## Work task
How many lines of the listing below contain "teqShiftReg"? State the number alone.

## Information supplied
-- ==== Sys2Proof/Syntax.lean ====
section
/-! DEFINITION. The instructions of the ARM, one constructor for each of the 66 rows of
spec/opcode_table.json, over operand fields that are already pulled apart (spec/30_encoding.md). -/

namespace Sys2Proof

/-- The sixteen conditions of bits 31:28 (spec/10_state.md rule R30). -/
inductive Cond where
  | eq | ne | cs | cc | mi | pl | vs | vc | hi | ls | ge | lt | gt | le | al | nv
  deriving DecidableEq, Repr

/-- A register number: R0 to R14, or R15, which is the program counter with the PSR and is never
read or written as the others are (rules R11, R20, R24). -/
inductive Reg where
  | gpr (i : Fin 15)
  | r15
  deriving DecidableEq, Repr

/-- The shift types of bits 6:5 (spec/30_encoding.md rule R85). -/
inductive ShiftType where
  | lsl | lsr | asr | ror
  deriving DecidableEq, Repr

/-- The sixteen data-processing operations (spec/41_data_processing.md rule R120). -/
inductive DpOp where
  | and | eor | sub | rsb | add | adc | sbc | rsc | tst | teq | cmp | cmn | orr | mov | bic | mvn
  deriving DecidableEq, Repr

/-- The fields every data-processing word has: condition, S, Rn, Rd (rule R84). -/
structure DpHead where
  cond : Cond
  s    : Bool
  rn   : Reg
  rd   : Reg
  deriving DecidableEq, Repr

/-- Operand 2, an 8-bit value rotated right by twice a 4-bit number (rules R86, R134). -/
structure ImmOperand where
  rotate : BitVec 4
  imm8   : BitVec 8
  deriving DecidableEq, Repr

/-- A register shifted by a constant (rules R85, R130, R131). -/
structure ShiftImmOperand where
  amount : BitVec 5
  ty     : ShiftType
  rm     : Reg
  deriving DecidableEq, Repr

/-- A register shifted by a register (rules R85, R132). -/
structure ShiftRegOperand where
  rs : Reg
  ty : ShiftType
  rm : Reg
  deriving DecidableEq, Repr

/-- The three forms of operand 2 (spec/41_data_processing.md section 2). -/
inductive Operand2 where
  | imm (o : ImmOperand)
  | shiftImm (o : ShiftImmOperand)
  | shiftReg (o : ShiftRegOperand)
  deriving DecidableEq, Repr

/-- The fields every single data transfer has but its offset: condition, P, U, W, Rn, Rd
(spec/30_encoding.md rule R87). B and L tell the four instructions apart. -/
structure SdtHead where
  cond : Cond
  p    : Bool
  u    : Bool
  w    : Bool
  rn   : Reg
  rd   : Reg
  deriving DecidableEq, Repr

/-- The offset of a single data transfer: a 12-bit unsigned number, a register shifted by a constant
(rule R87), or a register shifted by a register, a form only the parameter `ldr_reg_shift_by_reg`
admits (spec/92_eei_decisions.md D16). -/
inductive Offset where
  | imm (v : BitVec 12)
  | reg (o : ShiftImmOperand)
  | regShift (o : ShiftRegOperand)
  deriving DecidableEq, Repr

/-- The fields of a block data transfer (rule R88); bit i of the list stands for Ri. -/
structure BlockHead where
  cond : Cond
  p    : Bool
  u    : Bool
  s    : Bool
  w    : Bool
  rn   : Reg
  list : BitVec 16
  deriving DecidableEq, Repr

/-- The instructions, one constructor a row of spec/opcode_table.json. -/
inductive Instr where
  /-- B, branch (rule R111). -/
  | b (cond : Cond) (offset : BitVec 24)
  /-- BL, branch with link (rule R112). -/
  | bl (cond : Cond) (offset : BitVec 24)
  /-- ADC (rule R150), operand 2 an immediate. -/
  | adcImm (h : DpHead) (o : ImmOperand)
  /-- ADC (rule R150), operand 2 a register shifted by a constant. -/
  | adcShiftImm (h : DpHead) (o : ShiftImmOperand)
  /-- ADC (rule R150), operand 2 a register shifted by a register. -/
  | adcShiftReg (h : DpHead) (o : ShiftRegOperand)
  /-- ADD (rule R151), operand 2 an immediate. -/
  | addImm (h : DpHead) (o : ImmOperand)
  /-- ADD (rule R151), operand 2 a register shifted by a constant. -/
  | addShiftImm (h : DpHead) (o : ShiftImmOperand)
  /-- ADD (rule R151), operand 2 a register shifted by a register. -/
  | addShiftReg (h : DpHead) (o : ShiftRegOperand)
  /-- AND (rule R152), operand 2 an immediate. -/
  | andImm (h : DpHead) (o : ImmOperand)
  /-- AND (rule R152), operand 2 a register shifted by a constant. -/
  | andShiftImm (h : DpHead) (o : ShiftImmOperand)
  /-- AND (rule R152), operand 2 a register shifted by a register. -/
  | andShiftReg (h : DpHead) (o : ShiftRegOperand)
  /-- BIC (rule R153), operand 2 an immediate. -/
  | bicImm (h : DpHead) (o : ImmOperand)
  /-- BIC (rule R153), operand 2 a register shifted by a constant. -/
  | bicShiftImm (h : DpHead) (o : ShiftImmOperand)
  /-- BIC (rule R153), operand 2 a register shifted by a register. -/
  | bicShiftReg (h : DpHead) (o : ShiftRegOperand)
  /-- CMN (rule R154), operand 2 an immediate. -/
  | cmnImm (h : DpHead) (o : ImmOperand)
  /-- CMN (rule R154), operand 2 a register shifted by a constant. -/
  | cmnShiftImm (h : DpHead) (o : ShiftImmOperand)
  /-- CMN (rule R154), operand 2 a register shifted by a register. -/
  | cmnShiftReg (h : DpHead) (o : ShiftRegOperand)
  /-- CMP (rule R155), operand 2 an immediate. -/
  | cmpImm (h : DpHead) (o : ImmOperand)
  /-- CMP (rule R155), operand 2 a register shifted by a constant. -/
  | cmpShiftImm (h : DpHead) (o : ShiftImmOperand)
  /-- CMP (rule R155), operand 2 a register shifted by a register. -/
  | cmpShiftReg (h : DpHead) (o : ShiftRegOperand)
  /-- EOR (rule R156), operand 2 an immediate. -/
  | eorImm (h : DpHead) (o : ImmOperand)
  /-- EOR (rule R156), operand 2 a register shifted by a constant. -/
  | eorShiftImm (h : DpHead) (o : ShiftImmOperand)
  /-- EOR (rule R156), operand 2 a register shifted by a register. -/
  | eorShiftReg (h : DpHead) (o : ShiftRegOperand)
  /-- MOV (rule R157), operand 2 an immediate. -/
  | movImm (h : DpHead) (o : ImmOperand)
  /-- MOV (rule R157), operand 2 a register shifted by a constant. -/
  | movShiftImm (h : DpHead) (o : ShiftImmOperand)
  /-- MOV (rule R157), operand 2 a register shifted by a register. -/
  | movShiftReg (h : DpHead) (o : ShiftRegOperand)
  /-- MVN (rule R158), operand 2 an immediate. -/
  | mvnImm (h : DpHead) (o : ImmOperand)
  /-- MVN (rule R158), operand 2 a register shifted by a constant. -/
  | mvnShiftImm (h : DpHead) (o : ShiftImmOperand)
  /-- MVN (rule R158), operand 2 a register shifted by a register. -/
  | mvnShiftReg (h : DpHead) (o : ShiftRegOperand)
  /-- ORR (rule R159), operand 2 an immediate. -/
  | orrImm (h : DpHead) (o : ImmOperand)
  /-- ORR (rule R159), operand 2 a register shifted by a constant. -/
  | orrShiftImm (h : DpHead) (o : ShiftImmOperand)
  /-- ORR (rule R159), operand 2 a register shifted by a register. -/
  | orrShiftReg (h : DpHead) (o : ShiftRegOperand)
  /-- RSB (rule R160), operand 2 an immediate. -/
  | rsbImm (h : DpHead) (o : ImmOperand)
  /-- RSB (rule R160), operand 2 a register shifted by a constant. -/
  | rsbShiftImm (h : DpHead) (o : ShiftImmOperand)
  /-- RSB (rule R160), operand 2 a register shifted by a register. -/
  | rsbShiftReg (h : DpHead) (o : ShiftRegOperand)
  /-- RSC (rule R161), operand 2 an immediate. -/
  | rscImm (h : DpHead) (o : ImmOperand)
  /-- RSC (rule R161), operand 2 a register shifted by a constant. -/
  | rscShiftImm (h : DpHead) (o : ShiftImmOperand)
  /-- RSC (rule R161), operand 2 a register shifted by a register. -/
  | rscShiftReg (h : DpHead) (o : ShiftRegOperand)
  /-- SBC (rule R162), operand 2 an immediate. -/
  | sbcImm (h : DpHead) (o : ImmOperand)
  /-- SBC (rule R162), operand 2 a register shifted by a constant. -/
  | sbcShiftImm (h : DpHead) (o : ShiftImmOperand)
  /-- SBC (rule R162), operand 2 a register shifted by a register. -/
  | sbcShiftReg (h : DpHead) (o : ShiftRegOperand)
  /-- SUB (rule R163), operand 2 an immediate. -/
  | subImm (h : DpHead) (o : ImmOperand)
  /-- SUB (rule R163), operand 2 a register shifted by a constant. -/
  | subShiftImm (h : DpHead) (o : ShiftImmOperand)
  /-- SUB (rule R163), operand 2 a register shifted by a register. -/
  | subShiftReg (h : DpHead) (o : ShiftRegOperand)
  /-- TEQ (rule R164), operand 2 an immediate. -/
  | teqImm (h : DpHead) (o : ImmOperand)
  /-- TEQ (rule R164), operand 2 a register shifted by a constant. -/
  | teqShiftImm (h : DpHead) (o : ShiftImmOperand)
  /-- TEQ (rule R164), operand 2 a register shifted by a register. -/
  | teqShiftReg (h : DpHead) (o : ShiftRegOperand)
  /-- TST (rule R165), operand 2 an immediate. -/
  | tstImm (h : DpHead) (o : ImmOperand)
  /-- TST (rule R165), operand 2 a register shifted by a constant. -/
  | tstShiftImm (h : DpHead) (o : ShiftImmOperand)
  /-- TST (rule R165), operand 2 a register shifted by a register. -/
  | tstShiftReg (h : DpHead) (o : ShiftRegOperand)
  /-- LDR (rule R172), immediate offset. -/
  | ldrImm (h : SdtHead) (v : BitVec 12)
  /-- LDR (rule R172), register offset. -/
  | ldrReg (h : SdtHead) (o : ShiftImmOperand)
  /-- LDRB (rule R173), immediate offset. -/
  | ldrbImm (h : SdtHead) (v : BitVec 12)
  /-- LDRB (rule R173), register offset. -/
  | ldrbReg (h : SdtHead) (o : ShiftImmOperand)
  /-- STR (rule R174), immediate offset. -/
  | strImm (h : SdtHead) (v : BitVec 12)
  /-- STR (rule R174), register offset. -/
  | strReg (h : SdtHead) (o : ShiftImmOperand)
  /-- STRB (rule R175), immediate offset. -/
  | strbImm (h : SdtHead) (v : BitVec 12)
  /-- STRB (rule R175), register offset. -/
  | strbReg (h : SdtHead) (o : ShiftImmOperand)
  /-- LDM, load multiple (rule R193). -/
  | ldm (h : BlockHead)
  /-- STM, store multiple (rule R194). -/
  | stm (h : BlockHead)
  /-- SWI, supervisor call (rule R210); the processor ignores the 24-bit number. -/
  | swi (cond : Cond) (comment : BitVec 24)
  /-- An undefined instruction with bits 27:25 = 110 (rule R212). -/
  | undefined110 (cond : Cond) (rest : BitVec 25)
  /-- An undefined instruction with bits 27:24 = 1110 (rule R212). -/
  | undefined1110 (cond : Cond) (rest : BitVec 24)
  /-- A reserved word of the data-processing space, I = 0 and bits 7 and 4 both 1 (rule R91):
  bits 24:8, 6:5 and 3:0. -/
  | reservedDp (cond : Cond) (high : BitVec 17) (mid : BitVec 2) (low : BitVec 4)
  /-- A reserved word of the single data transfer space, I = 1 and bit 4 = 1 (rule R91):
  bits 24:5 and 3:0. -/
  | reservedSdt (cond : Cond) (high : BitVec 20) (low : BitVec 4)
  /-- A reserved word of the block data transfer space, an empty register list (rules R91, R201):
  bits 24:16. -/
  | reservedBlock (cond : Cond) (high : BitVec 9)
  deriving DecidableEq, Repr

/-- The condition an instruction carries in bits 31:28 (rule R81). -/
def Instr.cond : Instr → Cond
  | .b c _ | .bl c _ => c
  | .adcImm h _ | .adcShiftImm h _ | .adcShiftReg h _ => h.cond
  | .addImm h _ | .addShiftImm h _ | .addShiftReg h _ => h.cond
  | .andImm h _ | .andShiftImm h _ | .andShiftReg h _ => h.cond
  | .bicImm h _ | .bicShiftImm h _ | .bicShiftReg h _ => h.cond
  | .cmnImm h _ | .cmnShiftImm h _ | .cmnShiftReg h _ => h.cond
  | .cmpImm h _ | .cmpShiftImm h _ | .cmpShiftReg h _ => h.cond
  | .eorImm h _ | .eorShiftImm h _ | .eorShiftReg h _ => h.cond
  | .movImm h _ | .movShiftImm h _ | .movShiftReg h _ => h.cond
  | .mvnImm h _ | .mvnShiftImm h _ | .mvnShiftReg h _ => h.cond
  | .orrImm h _ | .orrShiftImm h _ | .orrShiftReg h _ => h.cond
  | .rsbImm h _ | .rsbShiftImm h _ | .rsbShiftReg h _ => h.cond
  | .rscImm h _ | .rscShiftImm h _ | .rscShiftReg h _ => h.cond
  | .sbcImm h _ | .sbcShiftImm h _ | .sbcShiftReg h _ => h.cond
  | .subImm h _ | .subShiftImm h _ | .subShiftReg h _ => h.cond
  | .teqImm h _ | .teqShiftImm h _ | .teqShiftReg h _ => h.cond
  | .tstImm h _ | .tstShiftImm h _ | .tstShiftReg h _ => h.cond
  | .ldrImm h _ | .ldrReg h _ => h.cond
  | .ldrbImm h _ | .ldrbReg h _ => h.cond
  | .strImm h _ | .strReg h _ => h.cond
  | .strbImm h _ | .strbReg h _ => h.cond
  | .ldm h | .stm h => h.cond
  | .swi c _ | .undefined110 c _ | .undefined1110 c _ => c
  | .reservedDp c _ _ _ | .reservedSdt c _ _ | .reservedBlock c _ => c

end Sys2Proof
end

## Expected answer
2